/-- The loads of a restored record are performed again, and read memory as it stands then (R110, R179, R331). -/
def State.reissue (s : State) (p : Nat) : Option State :=
  let c := s.cr p
  if !c.restored || c.frozen then none
  else some (s.setCr p { c with
    aloads := (s.againA p c.aloads).1, loads := c.loads.map fun l => { l with again := true, bound := none }, restored := false })

/-- The lines of a BFXCFG's record by its address (R164). -/
def recordLines (va : DWord) : List DWord :=
  let first := 256 - va.toNat % 256
  if first < 72 then [va, va + BitVec.ofNat 64 first] else [va]

/-- A restored BFXCFG looks up its record and reads it (R164, R179); none while a block, a granule or a link makes it wait. -/
def State.bfxAgain (s : State) (p : Nat) (ctx : Context) (l : ALoad) : Option State :=
  let put := fun (s : State) (xs : List ALoad) =>
    let c := s.cr p
    s.setCr p { c with aloads := c.aloads.flatMap fun y => if y.id = l.id then xs else [y] }
  match l.kind with
  | .bfx x va .. =>
    let rs := (recordLines va).map fun v => s.reachOf p .load ctx v
    match rs.findSome? fun r => match r with | .fail c log => some (c, log) | _ => none with
    | some (c, log) => some (((put s []).logRefused c log (s.cr p).ctxId 0 p).trapAt p .a l.pos c va)
    | none =>
      if rs.contains .wait then none
      else
        let pas := rs.filterMap fun r => match r with | .at pa _ => some pa | _ => none
        let (due, s) := pas.foldl (fun (r : Nat × State) pa =>
          if (r.2.peer? pa).isSome then r
          else
            let (d, s) := r.2.loadDue true p pa (.aload p l.id) s.now 1
            (max r.1 d, s)) (s.now, s)
        let kind := ALoadKind.bfx x va (pas.getD 0 0) (pas.getD 1 0) (s.windowAt p ctx va)
        some (put s [s.readParts p { l with kind := kind, due := due, reads := [s.now], got := [], look := none, failed := false }])
  | _ => none

/-- A load of C that is performed again looks up its address (R110); none while a block, a granule or a link makes it wait. -/
def State.linAgain (s : State) (p : Nat) (ctx : Context) (l : LinLoad) : Option State :=
  let put := fun (s : State) (l' : LinLoad) =>
    let c := s.cr p
    s.setCr p { c with loads := c.loads.map fun y => if y.seq = l.seq then l' else y }
  match s.reachOf p .load ctx l.va with
  | .wait => none
  | .fail c log => some (((put s { l with again := false, failed := true }).logRefused c log (s.cr p).ctxId 0 p).replyTrap p c l.va)
  | .at pa kind =>
    let (due, s) := s.loadDue true p pa (.load p l.seq) s.now 1
    some (put s { l with again := false, pa := pa, kind := kind, due := due, win := s.windowAt p ctx l.va, level := s.level pa })

/-- What a core that has been restored, or goes on after a fault, performs again: its loads first, then the lookups of those that have
an address of their own. -/
def State.performAgain (s : State) (p : Nat) : Option State :=
  s.reissue p <|>
  let c := s.cr p
  if c.restored || c.frozen then none
  else match s.ctx? c.ctxId with
  | none => none
  | some x =>
    ((c.aloads.filter fun l => l.look.isSome && (match l.kind with | .bfx .. => true | _ => false)).findSome? (s.bfxAgain p x)) <|>
    ((c.loads.filter (·.again)).findSome? (s.linAgain p x))

/-- THAW of a core (R155, R367): none of it without FREEZE. FREEZE and the trap stops whose records have been placed end,
replies that failed are asked for again, and so are the loads of a restored record. The core runs on from the next cycle, where a
yardmaster's instruction thaws it. -/
def State.thawCore (s : State) (p : Nat) : State :=
  let c := s.cr p
  if !c.freezeHeld then s
  else
    let c := (c.stops.filter (·.placed)).foldl Core.endStop c
    let c := { c with
      freezeHeld := false, freezeAsk := false, thawed := s.turn ≠ .start, snapWords := []
      stops := c.stops.filter (!·.placed)
      aloads := c.aloads.map fun l => if l.look.isSome then { l with failed := false } else l
      loads := c.loads.map fun l => { l with failed := false, again := l.again || l.failed }
      amos := c.amos.map fun a => { a with failed := false } }
    ((s.setCr p c).applyHeld p).regroup p
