/-- The common block, majors 0x60-0x7F (R81). -/
def decodeCommon (st : Stream) (maj : Nat) (w0 w1 : Word) : Dec :=
  match maj with
  | 0x60 => finish st (w0.extractLsb' 0 14 == 0) (.loop (w0.extractLsb' 23 2) (w0.extractLsb' 20 3) (w0.extractLsb' 19 1) (w0.extractLsb' 14 5) (w1.extractLsb' 16 16) (w1.extractLsb' 0 16))
  | 0x61 => finish st (w0.extractLsb' 1 12 == 0) (.lstr (w0.extractLsb' 23 2) (w0.extractLsb' 18 5) (w0.extractLsb' 16 2) (w0.extractLsb' 13 3) (w0.extractLsb' 0 1) (w1.extractLsb' 0 32))
  | 0x62 => finish st (true) (.jmp (w0.extractLsb' 23 2) (w0.extractLsb' 0 23))
  | 0x63 => finish st (w0.extractLsb' 13 5 == 0) (.bqz (w0.extractLsb' 23 2) (w0.extractLsb' 18 5) (w0.extractLsb' 0 13))
  | 0x64 => finish st (w0.extractLsb' 13 5 == 0) (.bqnz (w0.extractLsb' 23 2) (w0.extractLsb' 18 5) (w0.extractLsb' 0 13))
  | 0x65 => finish st (w0.extractLsb' 3 20 == 0) (.join (w0.extractLsb' 23 2) (w0.extractLsb' 0 3))
  | 0x66 => finish st (w0.extractLsb' 3 20 == 0) (.tksig (w0.extractLsb' 23 2) (w0.extractLsb' 0 3))
  | 0x67 => finish st (w0.extractLsb' 3 20 == 0) (.tkwait (w0.extractLsb' 23 2) (w0.extractLsb' 0 3))
  | 0x68 => finish st (w0.extractLsb' 5 18 == 0) (.mark (w0.extractLsb' 23 2) (w0.extractLsb' 0 5))
  | 0x69 => match (w0.extractLsb' 12 1).toNat with
      | 0 => finish st (w0.extractLsb' 13 10 == 0 && w0.extractLsb' 3 9 == 0) (.fset (w0.extractLsb' 23 2) (w0.extractLsb' 0 3))
      | _ => finish st (w0.extractLsb' 13 10 == 0 && w0.extractLsb' 3 9 == 0) (.fclr (w0.extractLsb' 23 2) (w0.extractLsb' 0 3))
  | 0x6a => finish st (w0.extractLsb' 4 19 == 0) (.fwait (w0.extractLsb' 23 2) (w0.extractLsb' 3 1) (w0.extractLsb' 0 3))
  | 0x6b => finish st (w0.extractLsb' 4 19 == 0) (.cntset (w0.extractLsb' 23 2) (w0.extractLsb' 0 4))
  | 0x6c => finish st (w0.extractLsb' 22 1 == 0 && w0.extractLsb' 16 2 == 0) (.cntwait (w0.extractLsb' 23 2) (w0.extractLsb' 18 4) (w0.extractLsb' 0 16))
  | 0x6d => match (w0.extractLsb' 0 3).toNat with
      | 0 => finish st (w0.extractLsb' 22 1 == 0 && w0.extractLsb' 13 5 == 0 && w0.extractLsb' 6 2 == 0 && w0.extractLsb' 4 1 == 0) (.barInit (w0.extractLsb' 23 2) (w0.extractLsb' 18 4) (w0.extractLsb' 5 1 ++ w0.extractLsb' 8 5) (w0.extractLsb' 3 1))
      | 1 => finish st (w0.extractLsb' 22 1 == 0 && w0.extractLsb' 3 15 == 0) (.barArv (w0.extractLsb' 23 2) (w0.extractLsb' 18 4))
      | 2 => finish st (w0.extractLsb' 22 1 == 0 && w0.extractLsb' 4 14 == 0) (.barWait (w0.extractLsb' 23 2) (w0.extractLsb' 18 4) (w0.extractLsb' 3 1))
      | 5 => finish st (w0.extractLsb' 18 5 == 0 && w0.extractLsb' 3 10 == 0) (.barArvGroup (w0.extractLsb' 23 2) (w0.extractLsb' 13 5))
      | 6 => finish st (w0.extractLsb' 18 5 == 0 && w0.extractLsb' 4 9 == 0) (.barWaitGroup (w0.extractLsb' 23 2) (w0.extractLsb' 13 5) (w0.extractLsb' 3 1))
      | _ => .illegal
  | 0x6e => match (w0.extractLsb' 0 1).toNat with
      | 0 => finish st (w0.extractLsb' 21 2 == 0 && w0.extractLsb' 1 7 == 0) (.rdvset (w0.extractLsb' 23 2) (w0.extractLsb' 18 3) (w0.extractLsb' 13 5) (w0.extractLsb' 8 5))
      | _ => finish st (w0.extractLsb' 21 2 == 0 && w0.extractLsb' 1 17 == 0) (.rdvwait (w0.extractLsb' 23 2) (w0.extractLsb' 18 3))
  | 0x6f => finish st (w0.extractLsb' 0 23 == 0) (.tend (w0.extractLsb' 23 2))
  | 0x7e => if st = .k then finish st (w0.extractLsb' 12 11 == 0) (.mhint (w0.extractLsb' 23 2) (w0.extractLsb' 0 12)) else finish st (w0.extractLsb' 18 5 == 0 && w0.extractLsb' 4 9 == 0) (.hint (w0.extractLsb' 23 2) (w0.extractLsb' 13 5) (w0.extractLsb' 0 4))
  | 0x7f => finish st (w0.extractLsb' 8 15 == 0) (.trap (w0.extractLsb' 23 2) (w0.extractLsb' 0 8))
  | _ => .illegal

/-- The decoder of a stream: `w1` is the word of the next lane, read for a long form only. An all-zero word is NOP, and
major 0x00 with any other field nonzero is RESERVED_FIELD (R70). -/
def decode (st : Stream) (w0 w1 : Word) : Dec :=
  let maj := (w0.extractLsb' 25 7).toNat
  if maj = 0 then (if w0 = 0 then .ok .nop else .reserved)
  else if 0x60 ≤ maj then decodeCommon st maj w0 w1
  else match st with
    | .c => decodeC st maj w0 w1
    | .a => decodeA st maj w0 w1
    | .k => decodeK st maj w0 w1
    | .d => decodeD st maj w0 w1

/-- A 32-bit little-endian word from its four bytes (R4, R58). -/
def wordOfBytes (b0 b1 b2 b3 : Byte) : Word := b3 ++ b2 ++ b1 ++ b0

/-- The decoder on the bytes of an instruction as memory holds them; a missing byte reads as zero. -/
def decodeBytes (st : Stream) (bs : List Byte) : Dec :=
  let g := fun n => bs.getD n 0
  decode st (wordOfBytes (g 0) (g 1) (g 2) (g 3)) (wordOfBytes (g 4) (g 5) (g 6) (g 7))

/-- The instruction of a table row's word. The table gives no lane code, and one word stands for different
instructions in different streams (R59): the answer is that of the first stream, in the order C, A, K, D, that accepts
the word. -/
def decodeTableWord (_nbits w : Nat) : Option Instr :=
  let bytes := (List.range 8).map fun k => BitVec.ofNat 8 (w / 256 ^ k)
  match decodeBytes .c bytes with
  | .ok i => some i
  | _ => match decodeBytes .a bytes with
    | .ok i => some i
    | _ => match decodeBytes .k bytes with
      | .ok i => some i
      | _ => match decodeBytes .d bytes with
        | .ok i => some i
        | _ => none
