-- ==== Sys2Proof/Machine/Dispatch.lean ====
section
/-! DEFINITION. The dispatcher: one arm for every constructor of `Instr`. -/

namespace Sys2Proof.Machine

● **Problem to solve**: Anywhere the listing shows the word "have", copy the full line.

● **Task output**:
/-- What a core that has been restored, or goes on after a fault, performs again: its loads first, then the lookups of those that have
/-- THAW of a core (R155, R367): none of it without FREEZE. FREEZE and the trap stops whose records have been placed end,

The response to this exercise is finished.